NER enrichment via local LLM

ToxTwin’s main differentiation: PubChem toxicological monographs submitted to Phi-4 14B (deployed locally via Ollama) for named entity extraction. From 7,345 compounds: 2,453 LD50s, 189 LDLos, 151 TDLos, 112 NOAELs, 3,138 target organ annotations, 876 chronic toxicity data points. NER success rate: 99.99%. A composite tox_score (0–5) is calculated on a severity scale. Local LLM choice rests on data sovereignty, zero marginal cost at scale, and reproducibility via versioned model.

Silver layer: 5-phase curation

Pipeline producing 144,879 deduplicated compounds: chemical sanitisation (RDKit), cross-source deduplication on InChI-Key (priority ChEMBL > PubChem), drug-like filtering (Lipinski +20%), Tox21 tox_annotations join (77,733 pivoted labels), enriched tox_profiles join (5,400 Phi-4 profiles).

Gold layer: training dataset

Featurisation: Morgan Fingerprints ECFP4 (2,048 bits) + 14 RDKit physicochemical descriptors = 2,062 dimensions per compound. Bemis-Murcko scaffold split: 4,074 train (80%), 452 validation, 502 test holdout.

Modelling: ToxGNN-V1

Baseline and architecture

Random Forest per endpoint (Mean ROC-AUC 0.836) establishes reference. ToxGNNEncoder is a 5-layer Graph Isomorphism Network (GIN) with jump connections, 2,132,038 trainable parameters, hidden dimension 512, dropout 0.3. Each atom = node (128 dimensions), each bond = bidirectional edge (11 dimensions).

AttrMasking pre-training

GROVER-inspired strategy: 25% of atoms masked, one-hot attribute reconstruction. Molecular equivalent of masked BERT. 100 epochs on 144,877 compounds (loss: 0.084 → 0.0045). Hyperparameters optimised via Optuna (TPE Sampler, 30 trials).

Supervised multi-task fine-tuning

Shared layer + 12 independent classification heads. Freeze/unfreeze strategy (10 frozen epochs, then unfrozen at lr ×0.1). Weighted BCE with missing label masking. Version v2 retained (dropout 0.5, AUC 0.857).

Results and benchmark positioning

ToxGNN-V1 outperforms RF baseline on 7/12 endpoints (+0.021 mean AUC). Most significant gains: SR-p53 (+0.077), NR-ER-LBD (+0.078). Watchpoint: NR-AR (0.659). MoleculeNet positioning: between DeepTox (0.846) and AttentiveFP (0.863), gap with GROVER (0.876) explained by pre-training corpus size (144K vs 10M+).

Post-training evaluation

ECE calibration: 0.149 (FAIL, target < 0.10) — root cause: weighted BCE shifting logits. MC Dropout epistemic uncertainty (30 passes): mean 0.0459 (PASS). Tanimoto applicability domain: 38.2% out-of-domain on scaffold split (expected by design, critical protection flag in production).

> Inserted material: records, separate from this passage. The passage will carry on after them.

-- ==== Sys2Proof/Laws/State.lean ====
section
/-! SUPPORT. One lemma for each part of the state and each update of a part: what the update gives and what it leaves. -/

namespace Sys2Proof.Machine

@[simp] theorem onTb_tb (f : TbState → TbState) (s : State) : (onTb f s).tb = f s.tb := rfl
@[simp] theorem onTb_su (f : TbState → TbState) (s : State) : (onTb f s).su = s.su := rfl
@[simp] theorem onTb_px (f : TbState → TbState) (s : State) : (onTb f s).px = s.px := rfl
@[simp] theorem onTb_sw (f : TbState → TbState) (s : State) : (onTb f s).sw = s.sw := rfl
@[simp] theorem onTb_qm (f : TbState → TbState) (s : State) : (onTb f s).qm = s.qm := rfl
@[simp] theorem onTb_se (f : TbState → TbState) (s : State) : (onTb f s).se = s.se := rfl
@[simp] theorem onTb_fr (f : TbState → TbState) (s : State) : (onTb f s).fr = s.fr := rfl
@[simp] theorem onTb_pe (f : TbState → TbState) (s : State) : (onTb f s).pe = s.pe := rfl
@[simp] theorem onTb_ar (f : TbState → TbState) (s : State) : (onTb f s).ar = s.ar := rfl
@[simp] theorem onTb_fb (f : TbState → TbState) (s : State) : (onTb f s).fb = s.fb := rfl
@[simp] theorem onTb_ps (f : TbState → TbState) (s : State) : (onTb f s).ps = s.ps := rfl
@[simp] theorem onTb_fo (f : TbState → TbState) (s : State) : (onTb f s).fo = s.fo := rfl
@[simp] theorem onTb_mi (f : TbState → TbState) (s : State) : (onTb f s).mi = s.mi := rfl
@[simp] theorem onTb_kv (f : TbState → TbState) (s : State) : (onTb f s).kv = s.kv := rfl
@[simp] theorem onTb_im (f : TbState → TbState) (s : State) : (onTb f s).im = s.im := rfl
@[simp] theorem onTb_pa (f : TbState → TbState) (s : State) : (onTb f s).pa = s.pa := rfl
@[simp] theorem onTb_pmb (f : TbState → TbState) (s : State) : (onTb f s).pmb = s.pmb := rfl
@[simp] theorem onTb_grd (f : TbState → TbState) (s : State) : (onTb f s).grd = s.grd := rfl
@[simp] theorem onTb_log (f : TbState → TbState) (s : State) : (onTb f s).log = s.log := rfl
@[simp] theorem onTb_ev (f : TbState → TbState) (s : State) : (onTb f s).ev = s.ev := rfl
@[simp] theorem onTb_glob (f : TbState → TbState) (s : State) : (onTb f s).glob = s.glob := rfl
@[simp] theorem onTb_jtag (f : TbState → TbState) (s : State) : (onTb f s).jtag = s.jtag := rfl
@[simp] theorem onTb_pending (f : TbState → TbState) (s : State) : (onTb f s).pending = s.pending := rfl
@[simp] theorem onTb_free (f : TbState → TbState) (s : State) : (onTb f s).free = s.free := rfl
@[simp] theorem onTb_out (f : TbState → TbState) (s : State) : (onTb f s).out = s.out := rfl

@[simp] theorem onSu_tb (f : SuState → SuState) (s : State) : (onSu f s).tb = s.tb := rfl
@[simp] theorem onSu_su (f : SuState → SuState) (s : State) : (onSu f s).su = f s.su := rfl
@[simp] theorem onSu_px (f : SuState → SuState) (s : State) : (onSu f s).px = s.px := rfl
@[simp] theorem onSu_sw (f : SuState → SuState) (s : State) : (onSu f s).sw = s.sw := rfl
@[simp] theorem onSu_qm (f : SuState → SuState) (s : State) : (onSu f s).qm = s.qm := rfl
@[simp] theorem onSu_se (f : SuState → SuState) (s : State) : (onSu f s).se = s.se := rfl
@[simp] theorem onSu_fr (f : SuState → SuState) (s : State) : (onSu f s).fr = s.fr := rfl
@[simp] theorem onSu_pe (f : SuState → SuState) (s : State) : (onSu f s).pe = s.pe := rfl
@[simp] theorem onSu_ar (f : SuState → SuState) (s : State) : (onSu f s).ar = s.ar := rfl
@[simp] theorem onSu_fb (f : SuState → SuState) (s : State) : (onSu f s).fb = s.fb := rfl
@[simp] theorem onSu_ps (f : SuState → SuState) (s : State) : (onSu f s).ps = s.ps := rfl
@[simp] theorem onSu_fo (f : SuState → SuState) (s : State) : (onSu f s).fo = s.fo := rfl
@[simp] theorem onSu_mi (f : SuState → SuState) (s : State) : (onSu f s).mi = s.mi := rfl
@[simp] theorem onSu_kv (f : SuState → SuState) (s : State) : (onSu f s).kv = s.kv := rfl
@[simp] theorem onSu_im (f : SuState → SuState) (s : State) : (onSu f s).im = s.im := rfl
@[simp] theorem onSu_pa (f : SuState → SuState) (s : State) : (onSu f s).pa = s.pa := rfl
@[simp] theorem onSu_pmb (f : SuState → SuState) (s : State) : (onSu f s).pmb = s.pmb := rfl
@[simp] theorem onSu_grd (f : SuState → SuState) (s : State) : (onSu f s).grd = s.grd := rfl
@[simp] theorem onSu_log (f : SuState → SuState) (s : State) : (onSu f s).log = s.log := rfl
@[simp] theorem onSu_ev (f : SuState → SuState) (s : State) : (onSu f s).ev = s.ev := rfl
@[simp] theorem onSu_glob (f : SuState → SuState) (s : State) : (onSu f s).glob = s.glob := rfl
@[simp] theorem onSu_jtag (f : SuState → SuState) (s : State) : (onSu f s).jtag = s.jtag := rfl
@[simp] theorem onSu_pending (f : SuState → SuState) (s : State) : (onSu f s).pending = s.pending := rfl
@[simp] theorem onSu_free (f : SuState → SuState) (s : State) : (onSu f s).free = s.free := rfl
@[simp] theorem onSu_out (f : SuState → SuState) (s : State) : (onSu f s).out = s.out := rfl

@[simp] theorem onPx_tb (f : PxState → PxState) (s : State) : (onPx f s).tb = s.tb := rfl
@[simp] theorem onPx_su (f : PxState → PxState) (s : State) : (onPx f s).su = s.su := rfl
@[simp] theorem onPx_px (f : PxState → PxState) (s : State) : (onPx f s).px = f s.px := rfl
@[simp] theorem onPx_sw (f : PxState → PxState) (s : State) : (onPx f s).sw = s.sw := rfl
@[simp] theorem onPx_qm (f : PxState → PxState) (s : State) : (onPx f s).qm = s.qm := rfl
@[simp] theorem onPx_se (f : PxState → PxState) (s : State) : (onPx f s).se = s.se := rfl
@[simp] theorem onPx_fr (f : PxState → PxState) (s : State) : (onPx f s).fr = s.fr := rfl
@[simp] theorem onPx_pe (f : PxState → PxState) (s : State) : (onPx f s).pe = s.pe := rfl
@[simp] theorem onPx_ar (f : PxState → PxState) (s : State) : (onPx f s).ar = s.ar := rfl
@[simp] theorem onPx_fb (f : PxState → PxState) (s : State) : (onPx f s).fb = s.fb := rfl
@[simp] theorem onPx_ps (f : PxState → PxState) (s : State) : (onPx f s).ps = s.ps := rfl
@[simp] theorem onPx_fo (f : PxState → PxState) (s : State) : (onPx f s).fo = s.fo := rfl
@[simp] theorem onPx_mi (f : PxState → PxState) (s : State) : (onPx f s).mi = s.mi := rfl
@[simp] theorem onPx_kv (f : PxState → PxState) (s : State) : (onPx f s).kv = s.kv := rfl
@[simp] theorem onPx_im (f : PxState → PxState) (s : State) : (onPx f s).im = s.im := rfl
@[simp] theorem onPx_pa (f : PxState → PxState) (s : State) : (onPx f s).pa = s.pa := rfl
@[simp] theorem onPx_pmb (f : PxState → PxState) (s : State) : (onPx f s).pmb = s.pmb := rfl
@[simp] theorem onPx_grd (f : PxState → PxState) (s : State) : (onPx f s).grd = s.grd := rfl
@[simp] theorem onPx_log (f : PxState → PxState) (s : State) : (onPx f s).log = s.log := rfl
@[simp] theorem onPx_ev (f : PxState → PxState) (s : State) : (onPx f s).ev = s.ev := rfl
@[simp] theorem onPx_glob (f : PxState → PxState) (s : State) : (onPx f s).glob = s.glob := rfl
@[simp] theorem onPx_jtag (f : PxState → PxState) (s : State) : (onPx f s).jtag = s.jtag := rfl
@[simp] theorem onPx_pending (f : PxState → PxState) (s : State) : (onPx f s).pending = s.pending := rfl
@[simp] theorem onPx_free (f : PxState → PxState) (s : State) : (onPx f s).free = s.free := rfl
@[simp] theorem onPx_out (f : PxState → PxState) (s : State) : (onPx f s).out = s.out := rfl

@[simp] theorem onSw_tb (f : SwState → SwState) (s : State) : (onSw f s).tb = s.tb := rfl
@[simp] theorem onSw_su (f : SwState → SwState) (s : State) : (onSw f s).su = s.su := rfl
@[simp] theorem onSw_px (f : SwState → SwState) (s : State) : (onSw f s).px = s.px := rfl
@[simp] theorem onSw_sw (f : SwState → SwState) (s : State) : (onSw f s).sw = f s.sw := rfl
@[simp] theorem onSw_qm (f : SwState → SwState) (s : State) : (onSw f s).qm = s.qm := rfl
@[simp] theorem onSw_se (f : SwState → SwState) (s : State) : (onSw f s).se = s.se := rfl
@[simp] theorem onSw_fr (f : SwState → SwState) (s : State) : (onSw f s).fr = s.fr := rfl
@[simp] theorem onSw_pe (f : SwState → SwState) (s : State) : (onSw f s).pe = s.pe := rfl
@[simp] theorem onSw_ar (f : SwState → SwState) (s : State) : (onSw f s).ar = s.ar := rfl
@[simp] theorem onSw_fb (f : SwState → SwState) (s : State) : (onSw f s).fb = s.fb := rfl
@[simp] theorem onSw_ps (f : SwState → SwState) (s : State) : (onSw f s).ps = s.ps := rfl
@[simp] theorem onSw_fo (f : SwState → SwState) (s : State) : (onSw f s).fo = s.fo := rfl
@[simp] theorem onSw_mi (f : SwState → SwState) (s : State) : (onSw f s).mi = s.mi := rfl
@[simp] theorem onSw_kv (f : SwState → SwState) (s : State) : (onSw f s).kv = s.kv := rfl
@[simp] theorem onSw_im (f : SwState → SwState) (s : State) : (onSw f s).im = s.im := rfl
@[simp] theorem onSw_pa (f : SwState → SwState) (s : State) : (onSw f s).pa = s.pa := rfl
@[simp] theorem onSw_pmb (f : SwState → SwState) (s : State) : (onSw f s).pmb = s.pmb := rfl
@[simp] theorem onSw_grd (f : SwState → SwState) (s : State) : (onSw f s).grd = s.grd := rfl
@[simp] theorem onSw_log (f : SwState → SwState) (s : State) : (onSw f s).log = s.log := rfl
@[simp] theorem onSw_ev (f : SwState → SwState) (s : State) : (onSw f s).ev = s.ev := rfl
@[simp] theorem onSw_glob (f : SwState → SwState) (s : State) : (onSw f s).glob = s.glob := rfl
@[simp] theorem onSw_jtag (f : SwState → SwState) (s : State) : (onSw f s).jtag = s.jtag := rfl
@[simp] theorem onSw_pending (f : SwState → SwState) (s : State) : (onSw f s).pending = s.pending := rfl
@[simp] theorem onSw_free (f : SwState → SwState) (s : State) : (onSw f s).free = s.free := rfl
@[simp] theorem onSw_out (f : SwState → SwState) (s : State) : (onSw f s).out = s.out := rfl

Sovereign infrastructure and regulatory considerations

Stack: Windows Server 2025 + WSL2 Ubuntu 24.04, RTX 5080, PySpark/Delta Lake, MLflow, Ollama Phi-4 14B, FastAPI. ToxTwin score is not a medical device under MDR, but the pipeline is designed as if high-risk to anticipate potential reclassification. Four regulatory differentiation mechanisms: Phi-4 NER extraction, epistemic uncertainty in API, applicability domain with automatic flag, auditable Medallion pipeline.

Functional validation and API access

Validation on aspirin (NR-ER 0.350, LD50 200 mg/kg, tox_score 4/5, Tanimoto 0.594) and ibuprofen (NR-PPAR-gamma 0.383 — documented structure-activity relationship, Lehmann et al. 1997, emerging without explicit supervision). REST API (FastAPI) with Supabase Auth, 10 requests/week. Roadmap: v1.1 (ECE fix, GPU, NR-AR enrichment), v2.0 (1M+ compounds, multi-head attention, full ADMET profile).

Read the document

↓ Download PDF

Key takeaways

ToxGNN-V1: 5-layer GIN, Mean AUC 0.857 on Bemis-Murcko scaffold split, 12 Tox21 endpoints — between DeepTox (0.846) and AttentiveFP (0.863).
Medallion Bronze/Silver/Gold architecture on PySpark/Delta Lake: 144,879 deduplicated compounds, ACID transactions, time-travel for audit trail.
NER extraction by local Phi-4 14B: 2,453 LD50s, 3,138 target organ annotations, 99.99% success rate on 7,345 compounds.
AttrMasking pre-training (molecular BERT equivalent) on 144,877 compounds, Bayesian optimisation via Optuna (30 trials).
Epistemic uncertainty (MC Dropout, PASS) and applicability domain (Tanimoto, threshold 0.3) integrated in every API response.
Sovereign infrastructure (Windows Server 2025, RTX 5080, no cloud) aligned with MDR Class IIa and EU AI Act.